By the late 1880s the differences that separated the two organizations had receded in importance as
the
women's movement had become a substantial and broad-based political force in the country. In
1890, the
two organizations joined forces under the title of the National American Woman's Suffrage
Association
(NAWSA). The NAWSA would go on to play a vital role in the further fight to achieve the woman's
vote.
In 1920, when Tennessee became the thirty-eighth state to approve the constitutional amendment
securing the woman's right to vote, woman's suffrage became enshrined in the constitution. But
woman's
suffrage did not happen in one fell swoop. The success of the woman's suffrage movement was the
story
of a number of partial victories that led to the explicit endorsement of the woman's right to vote in
the
constitution.
As early as the 1870s and 1880s, women had begun to win the right to vote in local affairs such as
municipal elections, school board elections, or prohibition measures. These "partial suffrages"
demonstrated that women could in fact responsibly and reasonably participate in a representative
democracy (at least as voters). Once such successes were achieved and maintained over a period of
time, restricting the full voting rights of woman became more and more suspect. If women were
helping
decide who was on the local school board, why should they not also have a voice in deciding who was
president of the country?
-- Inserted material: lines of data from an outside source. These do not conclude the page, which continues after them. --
-- ==== Sys2Proof/Machine/IrqControl.lean ====
section
/-! DEFINITION. Interrupt control and shutdown: ATTACH, DETACH, MAINCHK, IDLE, SHUTDOWN (spec/44_irq_control.md). -/

namespace Sys2Proof.Machine

/-- ATTACH (R155), legal under the interrupt strategy only (R92). -/
def execAttach (s : State) : Result :=
  requireStrategy .interrupt s (.next (respond .ok 0#48 { s with attached := true }))

/-- DETACH (R156), legal under the interrupt strategy only (R92). -/
def execDetach (s : State) : Result :=
  requireStrategy .interrupt s (.next (respond .ok 0#48 { s with attached := false }))

/-- MAINCHK (R157), legal under the interrupt strategy only (R92): no bus access when the flag is clear; the flag is
cleared only after the read succeeded. -/
def execMainchk (s : State) : Result :=
  requireStrategy .interrupt s <|
    if s.irqFlag then
      (readByte s.params.aWkSrc s).conclude fun v t =>
        respond .ok (mainchkData (decodeWake s.params v).wu) { t with irqFlag := false }
    else .next (respond .ok 0#48 s)

/-- IDLE (R158), legal under the interrupt strategy only (R92). -/
def execIdle (s : State) : Result :=
  requireStrategy .interrupt s
    (.next (respond .ok 0#48 { s with hold := .idle (s.now + s.params.idleTimeoutMs) }))

/-- The part of the cleanup that runs whether or not the un-routing succeeded (R159). -/
def shutdownTail (st : Status) (s : State) : State :=
  respond st 0#48 { endPulse { s with attached := false } with hold := .none, halted := true }

/-- SHUTDOWN (R159): a bus failure is recorded and reported, and does not abandon the rest. -/
def execShutdown (s : State) : Result :=
  match rmw s.params.aIntRoute (routeMask s.params) 0#8 s with
  | .ok _ t => .next (shutdownTail .ok t)
  | .err t => .next (shutdownTail .busError { t with busFault := true })
  | .stop f => .fault f

end Sys2Proof.Machine
end

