-- ==== Sys2Proof/Safety.lean ====
section
/-! DEFINITION. What claims about the machine are stated in: the bytes of the sensor registers, the environment's
choices for the next transactions, what a step may change, and the invariant of a run. -/

namespace Sys2Proof.Machine

/-- `reg[a]` for an offset (R14). -/
def State.regAt (s : State) (a : Byte) : Byte := Memory.read s.reg a.toNat

/-- The next `n` bus transactions succeed. -/
abbrev State.BusOk (n : Nat) (s : State) : Prop := ∀ o ∈ s.busPlan.take n, o = .ok

/-- The next `n` bus transactions succeed and the one after them fails; `rest` are the environment's choices that
follow. -/
abbrev State.BusFailsAfter (n : Nat) (rest : List BusOutcome) (s : State) : Prop :=
  s.busPlan = List.replicate n .ok ++ .fail :: rest

/-- A bus command changed nothing but `RESP`, the sensor registers and what the model keeps of the environment:
the outcomes used, the record and the free values drawn. -/
def OnlyBusEffects (s t : State) : Prop :=
  t = { s with resp := t.resp, reg := t.reg, busPlan := t.busPlan, trace := t.trace, freeCount := t.freeCount }

/-- As `OnlyBusEffects`, for a command that ended in a bus error: `RESP` is (BUS_ERROR, 0) and `bus_fault` is set
(R167). -/
def OnlyBusErrorEffects (s t : State) : Prop :=
  t = { s with
        resp := 0x0100000000000000#64, busFault := true, reg := t.reg, busPlan := t.busPlan, trace := t.trace,
        freeCount := t.freeCount }

/-- Every offset outside the list reads as before. -/
def RegsUnchangedOutside (as : List Byte) (s t : State) : Prop :=
  ∀ a : Byte, a ∉ as → t.regAt a = s.regAt a

/-- What offset `b` holds after a successful read of the `n` offsets from `a` up: the byte it held, less the four
flags when it is `WK_SRC`'s, the read covers it and `WAKE_SRC_READ_CLEARS` (R66). -/
def State.byteAfterRead (s : State) (a : Byte) (n b : Nat) : Byte :=
  if s.params.wakeSrcReadClears = true ∧ b = s.params.aWkSrc.toNat ∧ a.toNat ≤ b ∧ b < a.toNat + n then
    Memory.read s.reg b &&&
      ~~~((1#8 <<< s.params.bWuIa.val) ||| (1#8 <<< s.params.bXWu.val) ||| (1#8 <<< s.params.bYWu.val) |||
        (1#8 <<< s.params.bZWu.val))
  else Memory.read s.reg b

/-- The effect of one successful `MemRead(a, n)` (R66) on top of `RESP`: one outcome used, one record entry, the
registers as `byteAfterRead` says, nothing else. -/
def AfterOneRead (a : Byte) (n : Nat) (s t : State) : Prop :=
  OnlyBusEffects s t ∧ t.freeCount = s.freeCount ∧ t.busPlan = s.busPlan.drop 1 ∧
    t.trace = .busRead s.params.devAddr a n true :: s.trace ∧
    ∀ b : Byte, t.regAt b = s.byteAfterRead a n b.toNat

/-- The registers after a failed `MemRead(a, n)`: as they were, or with the clearing side effect done, "unspecified
(either)" (R66). -/
def RegsAfterFailedRead (a : Byte) (n : Nat) (s t : State) : Prop :=
  (∀ b : Byte, t.regAt b = s.regAt b) ∨ ∀ b : Byte, t.regAt b = s.byteAfterRead a n b.toNat

/-- A command whose one `MemRead(a, n)` failed (R66, R167): BUS_ERROR, and nothing else happened. -/
def AfterFailedRead (a : Byte) (n : Nat) (rest : List BusOutcome) (s t : State) : Prop :=
  OnlyBusErrorEffects s t ∧ t.busPlan = rest ∧ t.trace = .busRead s.params.devAddr a n false :: s.trace ∧
    RegsAfterFailedRead a n s t

/-- The effect of one successful `RMW(a, mask, v)` (R68) on top of `RESP`: a read, then a write of
`(old & ~mask) | (v & mask)`, every other register as it was. -/
def AfterOneRmw (a mask v : Byte) (s t : State) : Prop :=
  OnlyBusEffects s t ∧ t.freeCount = s.freeCount ∧ t.busPlan = s.busPlan.drop 2 ∧
    t.trace =
      .busWrite s.params.devAddr a ((s.regAt a &&& ~~~mask) ||| (v &&& mask)) true ::
        .busRead s.params.devAddr a 1 true :: s.trace ∧
    t.regAt a = (s.regAt a &&& ~~~mask) ||| (v &&& mask) ∧ RegsUnchangedOutside [a] s t

/-- A command whose one `RMW(a, mask, v)` failed at its read (`n = 0`: nothing written) or at its write (`n = 1`:
the register holds any byte) (R66 to R68, R167). -/
def AfterFailedRmw (n : Nat) (a mask v : Byte) (rest : List BusOutcome) (s t : State) : Prop :=
  OnlyBusErrorEffects s t ∧ t.busPlan = rest ∧ RegsUnchangedOutside [a] s t ∧
    (n = 0 → t.trace = .busRead s.params.devAddr a 1 false :: s.trace ∧ RegsAfterFailedRead a 1 s t) ∧
    (n = 1 → t.trace =
      .busWrite s.params.devAddr a ((s.regAt a &&& ~~~mask) ||| (v &&& mask)) false ::
        .busRead s.params.devAddr a 1 true :: s.trace)

/-- All pins are at the level of `k` (R35). -/
def State.PinsAt (s : State) (k : OutputKind) : Prop :=
  s.pinOnboard = List.replicate s.params.nOnboard k.onboardLevel ∧ s.pinExt = k.extLevel

/-- The kind of pin level the flag `active` stands for. -/
def State.pinKind (s : State) : OutputKind := if s.active then .active else .inactive

/-- The most recent pin write of an output record. -/
def lastPins : List Obs → Option OutputKind
  | [] => none
  | .pins _ k :: _ => some k
  | .busRead _ _ _ _ :: rest => lastPins rest
  | .busWrite _ _ _ _ :: rest => lastPins rest
  | .evt _ :: rest => lastPins rest

/-- `RESP` has the layout of rule R22: a status code of rule R165, `RESP[55:48]` zero, and no data with any status
but OK (R98). -/
def State.RespOk (s : State) : Prop :=
  ∃ st d, s.resp = respWord st d ∧ (st ≠ .ok → d = 0#48)

/-- A lit indicator is about to be cleared: its deadline lies ahead, by at most one duration, and under the
blocking implementation the main context is on hold until then (R141, R142, R147). -/
def State.PulseBounded (s : State) : Prop :=
  s.active = true →
    s.now < s.deadline ∧ s.deadline ≤ s.now + s.params.durationMs ∧
      (s.params.pulseImpl = .blocking → s.hold = .block s.deadline)

/-- A hold is one that `Settle` had no reason to lift (R31, R142). -/
def State.HoldPending (s : State) : Prop :=
  match s.hold with
  | .none => True
  | .sleep u => s.now < u
  | .idle u =>
    s.params.strategy = .interrupt ∧ s.now < u ∧ ¬(s.params.idleWakesOnIrq = true ∧ s.irqFlag = true)
  | .block u => s.params.pulseImpl = .blocking ∧ s.active = true ∧ u = s.deadline

/-- The invariant of a run. -/
structure State.Inv (s : State) : Prop where
  /-- The deployment is admissible (R9, R10). -/
  params : s.params.admissible = true
  /-- The register space is in canonical form (R39). -/
  memory : Memory.wf s.reg = true
  /-- `RESP` has its layout (R22, R98, R165). -/
  resp : s.RespOk
  /-- The pins are at the level the flag `active` stands for (R25, R34, R35). -/
  pins : s.PinsAt s.pinKind
  /-- The last pin write recorded is the one the pins show. -/
  recorded : lastPins s.trace = some s.pinKind
  /-- `attached = 1` "implies `halted = 0` and `STRATEGY = interrupt`" (R174, R92). -/
  attached : s.attached = true → s.halted = false ∧ s.params.strategy = .interrupt
  /-- No handler ever runs under the polling strategy (R92), so its flag stays clear. -/
  irqFlag : s.irqFlag = true → s.params.strategy = .interrupt
  /-- After a shutdown the block is dark, deaf and not waiting (R201). -/
  halted : s.halted = true → s.attached = false ∧ s.active = false ∧ s.hold = .none
  /-- The indicator is never left lit (R147). -/
  pulse : s.PulseBounded
  /-- No hold is kept that should have been lifted (R31). -/
  hold : s.HoldPending

end Sys2Proof.Machine
end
Such questions became more difficult for non-suffragists to answer, and
thus the
logic of restricting the woman's vote began to crumble
When is the earliest success of the woman's suffrage movement that the second passage points to?
A. 1848
B. 1920
C. 1870s
D. 1869
E. 1880s
Answer: C

SAT-Critical-Reading テキスト   SAT-Critical-Reading 全真   
Explanation/Reference:
The earliest time that the second passage points to is the 1870s (the first passage refers to the
Seneca
Falls convention in 1848), and so C. is the answer.